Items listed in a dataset

######

/-- The expiries a tick puts into the queue are those of the timers that reach 0 at it, and the scanner's event is the end
of the visit in progress with the levels on the monitor pins, or else a start where a zone is used (R13, R32, R59, R104,
R161, R178; the queue is log entry 2). That a tick queues them is the model's choice. -/
def Obligations.TickQueuesWhatFallsDue : Prop :=
  ∀ s : State, s.pending = [] → ∃ t, step s = .next t ∧
    (∀ l : Fin 4, .silenceTimerExpiry l ∈ t.pending ↔
      (s.loops[l].state = .awaiting ∨ s.loops[l].state = .live) ∧ ∃ n, s.loops[l].timer = some n ∧ n ≤ 1) ∧
    (∀ (l : Fin 4) (a : Byte), .deadlineExpiry l a ∈ t.pending ↔
      ∃ x ∈ s.map.misses, x.loop = l ∧ x.address = a ∧ x.deadline ≤ 1) ∧
    (∀ k : Fin 32, .stepTimerExpiry k ∈ t.pending ↔
      ∃ i n, s.engine.slots[k].incident = some i ∧ i.stage = .phased (some n) ∧ n ≤ 1) ∧
    (∀ k : Fin 32, .investigationTimerExpiry k ∈ t.pending ↔
      ∃ i p n, s.engine.slots[k].incident = some i ∧ i.stage = .investigating p n ∧ n ≤ 1 ∧ i.allClear = false) ∧
    (∀ m : Mic, .talkTimerExpiry m ∈ t.pending ↔ ∃ x, s.sessions.of m = some x ∧ x.timer ≤ 1) ∧
    (.supervisionTimerExpiry ∈ t.pending ↔
      s.link.mode = .linked ∧ ∃ n, s.link.supervision = some n ∧ n ≤ 1) ∧
    (∀ a b : Bool, .visitEnd a b ∈ t.pending ↔ s.scanner.visit.isSome ∧ a = s.pins.cls1 ∧ b = s.pins.cls0) ∧
    (.visitStart ∈ t.pending ↔
      s.scanner.visit = none ∧ ∃ z : Fin 48, s.resolver.configs[z].kind ≠ .unused)

/-- Every command completes from every state: none of the block's commands stops it (00, Refusal and degradation; log entry
28). -/
def Obligations.EveryCommandCompletes : Prop :=
  ∀ (c : Instr) (s : State), ∃ t, exec c s = .next t

/-- Power-on reset brings the receivers (R16), the cause map (R17, R35), the engine (R55, R57) and the link (R188) to their
power-on values, and abandons a transaction in progress (R172). That the input pins and the queue are kept is the model's
choice (log entries 1, 20 and 21). -/
def Obligations.PowerOnResetReportSide : Prop :=
  ∀ s : State, ∃ t, exec .powerOnReset s = .next t ∧
    (∀ l : Fin 4, t.loops[l].state = .awaiting ∧ t.loops[l].line = .seeking ∧ t.loops[l].timeout = 30 ∧
      t.loops[l].timer = some 30 ∧ t.loops[l].partialReport = [] ∧ t.loops[l].buffer = [] ∧
      t.loops[l].framing = 0 ∧ t.loops[l].noise = 0 ∧ t.loops[l].check = 0 ∧ t.loops[l].protocol = 0 ∧
      t.loops[l].overrun = 0 ∧ t.loops[l].lastCycle = 0) ∧
    (∀ i : Fin 96, t.map.entries[i].valid = false ∧ t.map.entries[i].bytes = [0, 1, 1, 1, 0, 0, 0, 0]) ∧
    t.map.wired = 0 ∧ t.map.cursor = 95 ∧ t.map.lastLoop = 3 ∧ t.map.defaultCls = .smoke ∧
    t.map.defaultRule = .single ∧ t.map.deadline = 20 ∧ t.map.misses = [] ∧
    (∀ k : Fin 32, t.engine.slots[k].incident = none ∧ t.engine.slots[k].generation = 0) ∧
    t.engine.ages = [] ∧ t.engine.changed = [] ∧ t.engine.saturated = false ∧ t.engine.floors = 80 ∧
    (∀ n : Fin 16, t.engine.profiles[n].bytes = [1, 0, 2, 0x04, 0xB0, 0, 0x01, 0x2C, 0x07, 0x08, 0, 1, 0]) ∧
    t.link.response = none ∧ t.link.mode = .linked ∧ t.link.supervision = some 100 ∧ t.link.lastRelease = none ∧
    t.link.transaction = s.link.transaction.map (fun _ => { served := false, out := [] }) ∧
    t.notices = Notices.empty ∧ t.noticeN = true ∧ t.now = 0 ∧ t.pins = s.pins ∧ t.pending = s.pending

/-- Power-on reset brings the zone plan (R79, R95), sessions and test claims (R113), the amplifier side (R139), the players
and the store (R159) and the line scanner (R171) to their power-on values. -/
def Obligations.PowerOnResetSoundSide : Prop :=
  ∀ s : State, ∃ t, exec .powerOnReset s = .next t ∧
    (∀ z : Fin 48, t.resolver.configs[z] = { kind := .unused, low := 0, high := 0, duty := 0, load := 1 } ∧
      t.resolver.records[z] = { rank := .none, source := .none, program := none, governing := none } ∧
      t.resolver.tests[z] = none ∧ t.audio.connections[z] = .disconnected ∧ t.audio.carried[z] = false ∧
      t.scanner.lines[z] = { state := .notScanned, reading := none, run := 0, allowance := 3 }) ∧
    t.sessions.fireService = none ∧ t.sessions.management = none ∧
    (∀ k : Fin 10, t.audio.amps[dutyAmp k].state = .normal ∧ t.audio.serverOf k = some (dutyAmp k)) ∧
    (∀ i ∈ standbys, t.audio.amps[i].state = .idle) ∧
    (∀ i : Fin 12, t.audio.amps[i].fault = false ∧ t.audio.amps[i].run = 0 ∧ t.audio.amps[i].failedAt = none ∧
      t.audio.amps[i].feed = .none ∧ t.audio.amps[i].pending = none) ∧
    t.audio.unserved = [] ∧ t.audio.demand = [] ∧
    (∃ img, t.audio.shifting = some img ∧ img.lineSelect = none ∧ (∀ i : Fin 12, img.sources[i] = .none) ∧
      ∀ z : Fin 48, img.relays[z] = none) ∧
    (∀ k : Fin 6, t.audio.players[k] =
      { walk := none, failed := 0, underruns := 0, playing := none, ready := none }) ∧
    (∀ i : Fin 128, t.audio.segments[i] = .unused) ∧
    (∀ p : Fin 16, t.audio.programs[p] = { head := none, broken := false }) ∧
    t.audio.store.size = 65536 ∧ (∀ k : Fin 6, t.audio.store.requests[k] = none) ∧ t.audio.store.fetch = none ∧
    t.audio.store.lastServed = 5 ∧ t.scanner.last = 47 ∧ t.scanner.visit = none

/-! ### The command link -/

/-- Every request command is taken by the link before it is judged: LINKED with the timer at 100, LINK_RESTORED from
AUTONOMOUS, and its response in the buffer (R176, R177, R180). NOTICE_READ and an accepted RESTART, which empty the notice
set after it is raised, alone leave LINK_RESTORED otherwise (R183, R187). That a request row stands for the whole taking is
the model's reading (log entry 6). -/
def Obligations.RequestIsTakenByTheLink : Prop :=
  ∀ (i : Instr) (code : Byte) (payload : List Byte) (s : State), requestBytes i = some (code, payload) →
    ∃ t, exec i s = .next t ∧ t.link.mode = .linked ∧ t.link.supervision = some 100 ∧
      t.link.lastRelease = s.link.lastRelease ∧ t.link.transaction = s.link.transaction ∧
      (i ≠ .noticeRead → i ≠ .restart →
        (t.notices.linkRestored = true ↔ s.notices.linkRestored = true ∨ s.link.mode = .autonomous)) ∧
      ∃ r p, t.Holds code r p ∧ (r ≠ .ok → p = [] ∧ t = s.answer code r [])

/-- A refused request changes no record of any block and answers no payload (R177; 00, Refusal and degradation). -/
def Obligations.RefusalChangesNothing : Prop :=
  ∀ (i : Instr) (s : State), (serveRequest i s).result ≠ .ok →
    (serveRequest i s).payload = [] ∧ (serveRequest i s).state = s

/-- The payload that spells a well-formed request is read back as that request, every operand with it (11, Command Codes;
R192, R194). -/
def Obligations.RequestPayloadsReadBack : Prop :=
  ∀ (i : Instr) (code : Byte) (payload : List Byte), i.wf = true → requestBytes i = some (code, payload) →
    requestOf code payload = .request i

/-- A served transaction whose bytes are the frame of a well-formed request, with any fill after its CRC, carries that
request out at its release (R172, R174 to R176, R189). That a request row stands for the taking of the whole request is the
model's reading (log entry 6). -/
def Obligations.RequestFrameIsCarriedOut : Prop :=
  ∀ (i : Instr) (code : Byte) (payload : List Byte) (moment : Nat) (fill : List Bool) (s : State) (x : Transaction),
    i.wf = true → requestBytes i = some (code, payload) → s.link.transaction = some x → x.served = true →
    exec (.transactionEnd moment ((requestFrame code payload).flatMap bitsOfByte ++ fill)) s
      = exec i { s with link := { s.link with transaction := none, lastRelease := some moment } }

######

*Problem description:* Which lines above run from the one containing "set after it" to the one containing "s.answer code r [])"? Give them again exactly, both ends included.

*Answer space:*
set after it is raised, alone leave LINK_RESTORED otherwise (R183, R187). That a request row stands for the whole taking is
the model's reading (log entry 6). -/
def Obligations.RequestIsTakenByTheLink : Prop :=
  ∀ (i : Instr) (code : Byte) (payload : List Byte) (s : State), requestBytes i = some (code, payload) →
    ∃ t, exec i s = .next t ∧ t.link.mode = .linked ∧ t.link.supervision = some 100 ∧
      t.link.lastRelease = s.link.lastRelease ∧ t.link.transaction = s.link.transaction ∧
      (i ≠ .noticeRead → i ≠ .restart →
        (t.notices.linkRestored = true ↔ s.notices.linkRestored = true ∨ s.link.mode = .autonomous)) ∧
      ∃ r p, t.Holds code r p ∧ (r ≠ .ok → p = [] ∧ t = s.answer code r [])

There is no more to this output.